Today marks the 35th anniversary of the passing away of Dr. San Baw, my late father, in Mandalay on Dec. 7, 1984.
Dr. San Baw pioneered the use of ivory hip prostheses to replace fractured thighbones in January 1960, when he inserted an ivory hip prosthesis in an 83-year-old Burmese Buddhist nun, Daw Pun Nya. From 1960 until his retirement in 1980, Dr. San Baw used ivory hip prostheses to replace the fractured thighbones of about 400 patients whose ages ranged from 13 or 14 to 87.
Some of the recipients gave prior consent to Dr. San Baw and his assistant Dr. Sein Lwin (now based in Fort Lauderdale, Florida) to conduct postmortem operations on them to confirm the process of “biological bonding” or “creeping substitution” between bone and ivory. As of 1969, Dr. San Baw’s patients showed an 87 percent success rate. Patients with ivory hip prostheses were able not only to walk, squat and cycle, but also—for some younger patients—to play football.

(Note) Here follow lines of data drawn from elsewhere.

@[simp] theorem commandStage_pacing : (commandStage args s).state.pacing = s.pacing := by
  simp only [commandStage, ofLength]
  repeat' split
  all_goals simp [answerOk, refuse]

@[simp] theorem commandStage_scheduler : (commandStage args s).state.scheduler = s.scheduler := by
  simp only [commandStage, ofLength]
  repeat' split
  all_goals simp [answerOk, refuse]

@[simp] theorem commandStage_up : (commandStage args s).state.up = s.up := by
  simp only [commandStage, ofLength]
  repeat' split
  all_goals simp [answerOk, refuse]

@[simp] theorem commandStage_down : (commandStage args s).state.down = s.down := by
  simp only [commandStage, ofLength]
  repeat' split
  all_goals simp [answerOk, refuse]

@[simp] theorem commandStage_agent : (commandStage args s).state.agent = s.agent := by
  simp only [commandStage, ofLength]
  repeat' split
  all_goals simp [answerOk, refuse]

@[simp] theorem commandStage_notices : (commandStage args s).state.notices = s.notices := by
  simp only [commandStage, ofLength]
  repeat' split
  all_goals simp [answerOk, refuse]

@[simp] theorem commandStage_pins : (commandStage args s).state.pins = s.pins := by
  simp only [commandStage, ofLength]
  repeat' split
  all_goals simp [answerOk, refuse]

@[simp] theorem commandStage_pending : (commandStage args s).state.pending = s.pending := by
  simp only [commandStage, ofLength]
  repeat' split
  all_goals simp [answerOk, refuse]

@[simp] theorem commandUnstage_store : (commandUnstage args s).state.store = s.store := by
  simp only [commandUnstage, ofLength]
  repeat' split
  all_goals simp [answerOk, refuse]

@[simp] theorem commandUnstage_classifier : (commandUnstage args s).state.classifier = s.classifier := by
  simp only [commandUnstage, ofLength]
  repeat' split
  all_goals simp [answerOk, refuse]

@[simp] theorem commandUnstage_pacing : (commandUnstage args s).state.pacing = s.pacing := by
  simp only [commandUnstage, ofLength]
  repeat' split
  all_goals simp [answerOk, refuse]

@[simp] theorem commandUnstage_scheduler : (commandUnstage args s).state.scheduler = s.scheduler := by
  simp only [commandUnstage, ofLength]
  repeat' split
  all_goals simp [answerOk, refuse]

@[simp] theorem commandUnstage_up : (commandUnstage args s).state.up = s.up := by
  simp only [commandUnstage, ofLength]
  repeat' split
  all_goals simp [answerOk, refuse]

@[simp] theorem commandUnstage_down : (commandUnstage args s).state.down = s.down := by
  simp only [commandUnstage, ofLength]
  repeat' split
  all_goals simp [answerOk, refuse]

@[simp] theorem commandUnstage_agent : (commandUnstage args s).state.agent = s.agent := by
  simp only [commandUnstage, ofLength]
  repeat' split
  all_goals simp [answerOk, refuse]

@[simp] theorem commandUnstage_notices : (commandUnstage args s).state.notices = s.notices := by
  simp only [commandUnstage, ofLength]
  repeat' split
  all_goals simp [answerOk, refuse]

@[simp] theorem commandUnstage_pins : (commandUnstage args s).state.pins = s.pins := by
  simp only [commandUnstage, ofLength]
  repeat' split
  all_goals simp [answerOk, refuse]

@[simp] theorem commandUnstage_pending : (commandUnstage args s).state.pending = s.pending := by
  simp only [commandUnstage, ofLength]
  repeat' split
  all_goals simp [answerOk, refuse]

@[simp] theorem commandAdopt_store : (commandAdopt args s).state.store = s.store := by
  simp only [commandAdopt, ofLength]
  repeat' split
  all_goals simp [answerOk, refuse]

@[simp] theorem commandAdopt_classifier : (commandAdopt args s).state.classifier = s.classifier := by
  simp only [commandAdopt, ofLength]
  repeat' split
  all_goals simp [answerOk, refuse]

@[simp] theorem commandAdopt_pacing : (commandAdopt args s).state.pacing = s.pacing := by
  simp only [commandAdopt, ofLength]
  repeat' split
  all_goals simp [answerOk, refuse]

@[simp] theorem commandAdopt_scheduler : (commandAdopt args s).state.scheduler = s.scheduler := by
  simp only [commandAdopt, ofLength]
  repeat' split
  all_goals simp [answerOk, refuse]

@[simp] theorem commandAdopt_up : (commandAdopt args s).state.up = s.up := by
  simp only [commandAdopt, ofLength]
  repeat' split
  all_goals simp [answerOk, refuse]

@[simp] theorem commandAdopt_down : (commandAdopt args s).state.down = s.down := by
  simp only [commandAdopt, ofLength]
  repeat' split
  all_goals simp [answerOk, refuse]

@[simp] theorem commandAdopt_agent : (commandAdopt args s).state.agent = s.agent := by
  simp only [commandAdopt, ofLength]
  repeat' split
  all_goals simp [answerOk, refuse]

@[simp] theorem commandAdopt_notices : (commandAdopt args s).state.notices = s.notices := by
  simp only [commandAdopt, ofLength]
  repeat' split
  all_goals simp [answerOk, refuse]

@[simp] theorem commandAdopt_pins : (commandAdopt args s).state.pins = s.pins := by
  simp only [commandAdopt, ofLength]
  repeat' split
  all_goals simp [answerOk, refuse]

@[simp] theorem commandAdopt_pending : (commandAdopt args s).state.pending = s.pending := by
  simp only [commandAdopt, ofLength]
  repeat' split
  all_goals simp [answerOk, refuse]

@[simp] theorem commandReadProfile_state : (commandReadProfile args s).state = s := by
  simp only [commandReadProfile, ofLength]
  repeat' split
  all_goals rfl

@[simp] theorem commandSetRelease_flows : (commandSetRelease args s).state.flows = s.flows := by
  simp only [commandSetRelease, ofLength]
  repeat' split
  all_goals simp [answerOk, refuse]

@[simp] theorem commandSetRelease_store : (commandSetRelease args s).state.store = s.store := by
  simp only [commandSetRelease, ofLength]
  repeat' split
  all_goals simp [answerOk, refuse]

@[simp] theorem commandSetRelease_classifier : (commandSetRelease args s).state.classifier = s.classifier := by
  simp only [commandSetRelease, ofLength]
  repeat' split
  all_goals simp [answerOk, refuse]

@[simp] theorem commandSetRelease_pacing : (commandSetRelease args s).state.pacing = s.pacing := by
  simp only [commandSetRelease, ofLength]
  repeat' split
  all_goals simp [answerOk, refuse]

@[simp] theorem commandSetRelease_up : (commandSetRelease args s).state.up = s.up := by
  simp only [commandSetRelease, ofLength]
  repeat' split
  all_goals simp [answerOk, refuse]

@[simp] theorem commandSetRelease_down : (commandSetRelease args s).state.down = s.down := by
  simp only [commandSetRelease, ofLength]
  repeat' split
  all_goals simp [answerOk, refuse]

@[simp] theorem commandSetRelease_agent : (commandSetRelease args s).state.agent = s.agent := by
  simp only [commandSetRelease, ofLength]
  repeat' split
  all_goals simp [answerOk, refuse]

@[simp] theorem commandSetRelease_notices : (commandSetRelease args s).state.notices = s.notices := by
  simp only [commandSetRelease, ofLength]
  repeat' split
  all_goals simp [answerOk, refuse]

@[simp] theorem commandSetRelease_pins : (commandSetRelease args s).state.pins = s.pins := by
  simp only [commandSetRelease, ofLength]
  repeat' split
  all_goals simp [answerOk, refuse]

@[simp] theorem commandSetRelease_pending : (commandSetRelease args s).state.pending = s.pending := by
  simp only [commandSetRelease, ofLength]
  repeat' split
  all_goals simp [answerOk, refuse]

@[simp] theorem commandResume_flows : (commandResume args s).state.flows = s.flows := by
  simp only [commandResume, ofLength]
  repeat' split
  all_goals simp [answerOk, refuse]

@[simp] theorem commandResume_store : (commandResume args s).state.store = s.store := by
  simp only [commandResume, ofLength]
  repeat' split
  all_goals simp [answerOk, refuse]

@[simp] theorem commandResume_classifier : (commandResume args s).state.classifier = s.classifier := by
  simp only [commandResume, ofLength]
  repeat' split
  all_goals simp [answerOk, refuse]

@[simp] theorem commandResume_pacing : (commandResume args s).state.pacing = s.pacing := by
  simp only [commandResume, ofLength]
  repeat' split
  all_goals simp [answerOk, refuse]

@[simp] theorem commandResume_up : (commandResume args s).state.up = s.up := by
  simp only [commandResume, ofLength]
  repeat' split
  all_goals simp [answerOk, refuse]

@[simp] theorem commandResume_down : (commandResume args s).state.down = s.down := by
  simp only [commandResume, ofLength]
  repeat' split
  all_goals simp [answerOk, refuse]

@[simp] theorem commandResume_agent : (commandResume args s).state.agent = s.agent := by
  simp only [commandResume, ofLength]
  repeat' split
  all_goals simp [answerOk, refuse]

@[simp] theorem commandResume_notices : (commandResume args s).state.notices = s.notices := by
  simp only [commandResume, ofLength]
  repeat' split
  all_goals simp [answerOk, refuse]

@[simp] theorem commandResume_pins : (commandResume args s).state.pins = s.pins := by
  simp only [commandResume, ofLength]
  repeat' split
  all_goals simp [answerOk, refuse]

@[simp] theorem commandResume_pending : (commandResume args s).state.pending = s.pending := by
  simp only [commandResume, ofLength]
  repeat' split
  all_goals simp [answerOk, refuse]

@[simp] theorem commandSetGroup_flows : (commandSetGroup args s).state.flows = s.flows := by
  simp only [commandSetGroup, ofLength]
  repeat' split
  all_goals simp [answerOk, refuse]

@[simp] theorem commandSetGroup_store : (commandSetGroup args s).state.store = s.store := by
  simp only [commandSetGroup, ofLength]
  repeat' split
  all_goals simp [answerOk, refuse]

@[simp] theorem commandSetGroup_classifier : (commandSetGroup args s).state.classifier = s.classifier := by
  simp only [commandSetGroup, ofLength]
  repeat' split
  all_goals simp [answerOk, refuse]

@[simp] theorem commandSetGroup_pacing : (commandSetGroup args s).state.pacing = s.pacing := by
  simp only [commandSetGroup, ofLength]
  repeat' split
  all_goals simp [answerOk, refuse]

@[simp] theorem commandSetGroup_up : (commandSetGroup args s).state.up = s.up := by
  simp only [commandSetGroup, ofLength]
  repeat' split
  all_goals simp [answerOk, refuse]

@[simp] theorem commandSetGroup_down : (commandSetGroup args s).state.down = s.down := by
  simp only [commandSetGroup, ofLength]
  repeat' split
  all_goals simp [answerOk, refuse]

@[simp] theorem commandSetGroup_agent : (commandSetGroup args s).state.agent = s.agent := by
  simp only [commandSetGroup, ofLength]
  repeat' split
  all_goals simp [answerOk, refuse]

@[simp] theorem commandSetGroup_notices : (commandSetGroup args s).state.notices = s.notices := by
  simp only [commandSetGroup, ofLength]
  repeat' split
  all_goals simp [answerOk, refuse]

@[simp] theorem commandSetGroup_pins : (commandSetGroup args s).state.pins = s.pins := by
  simp only [commandSetGroup, ofLength]
  repeat' split
  all_goals simp [answerOk, refuse]

@[simp] theorem commandSetGroup_pending : (commandSetGroup args s).state.pending = s.pending := by
  simp only [commandSetGroup, ofLength]
  repeat' split
  all_goals simp [answerOk, refuse]

@[simp] theorem commandSetTop_flows : (commandSetTop args s).state.flows = s.flows := by
  simp only [commandSetTop, ofLength]
  repeat' split
  all_goals simp [answerOk, refuse]

@[simp] theorem commandSetTop_store : (commandSetTop args s).state.store = s.store := by
  simp only [commandSetTop, ofLength]
  repeat' split
  all_goals simp [answerOk, refuse]

@[simp] theorem commandSetTop_classifier : (commandSetTop args s).state.classifier = s.classifier := by
  simp only [commandSetTop, ofLength]
  repeat' split
  all_goals simp [answerOk, refuse]

@[simp] theorem commandSetTop_pacing : (commandSetTop args s).state.pacing = s.pacing := by
  simp only [commandSetTop, ofLength]
  repeat' split
  all_goals simp [answerOk, refuse]

@[simp] theorem commandSetTop_up : (commandSetTop args s).state.up = s.up := by
  simp only [commandSetTop, ofLength]
  repeat' split
  all_goals simp [answerOk, refuse]

@[simp] theorem commandSetTop_down : (commandSetTop args s).state.down = s.down := by
  simp only [commandSetTop, ofLength]
  repeat' split
  all_goals simp [answerOk, refuse]

@[simp] theorem commandSetTop_agent : (commandSetTop args s).state.agent = s.agent := by
  simp only [commandSetTop, ofLength]
  repeat' split
  all_goals simp [answerOk, refuse]

@[simp] theorem commandSetTop_notices : (commandSetTop args s).state.notices = s.notices := by
  simp only [commandSetTop, ofLength]
  repeat' split
  all_goals simp [answerOk, refuse]

@[simp] theorem commandSetTop_pins : (commandSetTop args s).state.pins = s.pins := by
  simp only [commandSetTop, ofLength]
  repeat' split
  all_goals simp [answerOk, refuse]

@[simp] theorem commandSetTop_pending : (commandSetTop args s).state.pending = s.pending := by
  simp only [commandSetTop, ofLength]
  repeat' split
  all_goals simp [answerOk, refuse]

@[simp] theorem commandSetHoldLimit_flows : (commandSetHoldLimit args s).state.flows = s.flows := by
  simp only [commandSetHoldLimit, ofLength]
  repeat' split
  all_goals simp [answerOk, refuse]

@[simp] theorem commandSetHoldLimit_store : (commandSetHoldLimit args s).state.store = s.store := by
  simp only [commandSetHoldLimit, ofLength]
  repeat' split
  all_goals simp [answerOk, refuse]

@[simp] theorem commandSetHoldLimit_classifier : (commandSetHoldLimit args s).state.classifier = s.classifier := by
  simp only [commandSetHoldLimit, ofLength]
  repeat' split
  all_goals simp [answerOk, refuse]

@[simp] theorem commandSetHoldLimit_pacing : (commandSetHoldLimit args s).state.pacing = s.pacing := by
  simp only [commandSetHoldLimit, ofLength]
  repeat' split
  all_goals simp [answerOk, refuse]

@[simp] theorem commandSetHoldLimit_scheduler : (commandSetHoldLimit args s).state.scheduler = s.scheduler := by
  simp only [commandSetHoldLimit, ofLength]
  repeat' split
  all_goals simp [answerOk, refuse]

@[simp] theorem commandSetHoldLimit_up : (commandSetHoldLimit args s).state.up = s.up := by
  simp only [commandSetHoldLimit, ofLength]
  repeat' split
  all_goals simp [answerOk, refuse]

@[simp] theorem commandSetHoldLimit_agent : (commandSetHoldLimit args s).state.agent = s.agent := by
  simp only [commandSetHoldLimit, ofLength]
  repeat' split
  all_goals simp [answerOk, refuse]

@[simp] theorem commandSetHoldLimit_pins : (commandSetHoldLimit args s).state.pins = s.pins := by
  simp only [commandSetHoldLimit, ofLength]
  repeat' split
  all_goals simp [answerOk, refuse]

@[simp] theorem commandSetHoldLimit_pending : (commandSetHoldLimit args s).state.pending = s.pending := by
  simp only [commandSetHoldLimit, ofLength]
  repeat' split
  all_goals simp [answerOk, refuse]

@[simp] theorem commandReadStatus_state : (commandReadStatus args s).state = s := by
  simp only [commandReadStatus, ofLength]
  repeat' split
  all_goals rfl

@[simp] theorem commandAckNotice_flows : (commandAckNotice args s).state.flows = s.flows := by
  simp only [commandAckNotice, ofLength, staleAck]
  repeat' split
  all_goals simp [answerOk, refuse]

At least three patients inserted with ivory hip prostheses are (as of end of November 2019) still alive. The youngest patients inserted with ivory prostheses—Daw Than Htay, now 64, and Daw Amar Tin, now 67, from separate villages near Mandalay—were about 13 and 15 respectively when they had prostheses inserted in their left hips. Both women recall that their operations took place no later than 1970, and 50 years later they can still walk without assistance. During the period that Dr. San Baw was working with ivory prostheses in Myanmar in the 1960s and 1970s, there was no killing of elephants; the ivory used was taken from elephants that had died naturally.
Another beneficiary of my late father’s work who is still living is Daw Than Than (born Sept. 23, 1923) of Mandalay. Around 1994 or 1995, when Daw Than Than was in her early 70s, Prof. U Meik, a former student and junior colleague of Dr. San Baw, replaced her left hip with an ivory prosthesis.
Daw Than Than dislocated her right hip again after a fall in October 2014 and Prof. Dr Sein Hla Oo inserted a metal prosthesis. As of October 2018, Daw Than Than had the distinction of being the only person in the world over the age of 90 with an ivory prosthesis in her left hip and a metal prosthesis in her right hip.
Since the late 1990s, the worldwide ban on the trade of ivory products has mandated that ivory can no longer be used for hip replacements.
Between 1960 and the early 1980s, Dr. San Baw implanted ivory prostheses in about 400 people in Myanmar, but it appears he never performed the surgery on a foreigner. However, the late Dr. Subramaniam, professor of orthopedic surgery at the University of Malaya Hospital in Kuala Lumpur, Malaysia, informed me that in January and February of 1976, when Dr. San Baw was visiting Malaysia, he did treat at least one Malaysian child suffering from infantile pseudarthrosis of the tibia (a so-called “extra shin bone” in children) using his own technique—yet another San Baw innovation.
In 2018 I established a fund in honor of my late father at his alma mater, the University of Pennsylvania Graduate School of Medicine.
Over 60 years after his graduation (in absentia) from the Graduate School of Medicine (GM) at the University of Pennsylvania in February 1958, the Inaugural San Baw, M.D. GM ’58 Honorary Lecture in Orthopedic Innovation was held on Nov. 29, 2018 at “U Penn”. Dr. Bartlomiej (Bartek) Szostakowski, an orthopedic surgeon from Poland, delivered the Inaugural Lecture, titled “Dr. San Baw—The Forgotten Innovator in Orthopedic Biologic Reconstruction”. I also give a presentation, “Dr. San Baw: A Son’s Tribute”.
In Myanmar, with the help of revived sponsorship and funding by Prof. Dr Myint Zan (professor of law) and the Myanmar Orthopedic Society, the Dr. San Baw Research Fund will continue to be used for various research activities, primarily—but not solely—related to orthopedic research and training. And I have been informed that, supported by my donation to the Department of Orthopedic Surgery at the Raymond and Ruth Perelman School of Medicine at the University of Pennsylvania, the San Baw Honorary Lecture will be held on an annual basis “in perpetuity”.
On the 35th anniversary of the passing of my late father, with this article I respectfully offer my tribute to him.
Dr. Myint Zan taught law and law-related subjects at universities in Malaysia, Australia, the South Pacific and the United States from 1989 to 2016.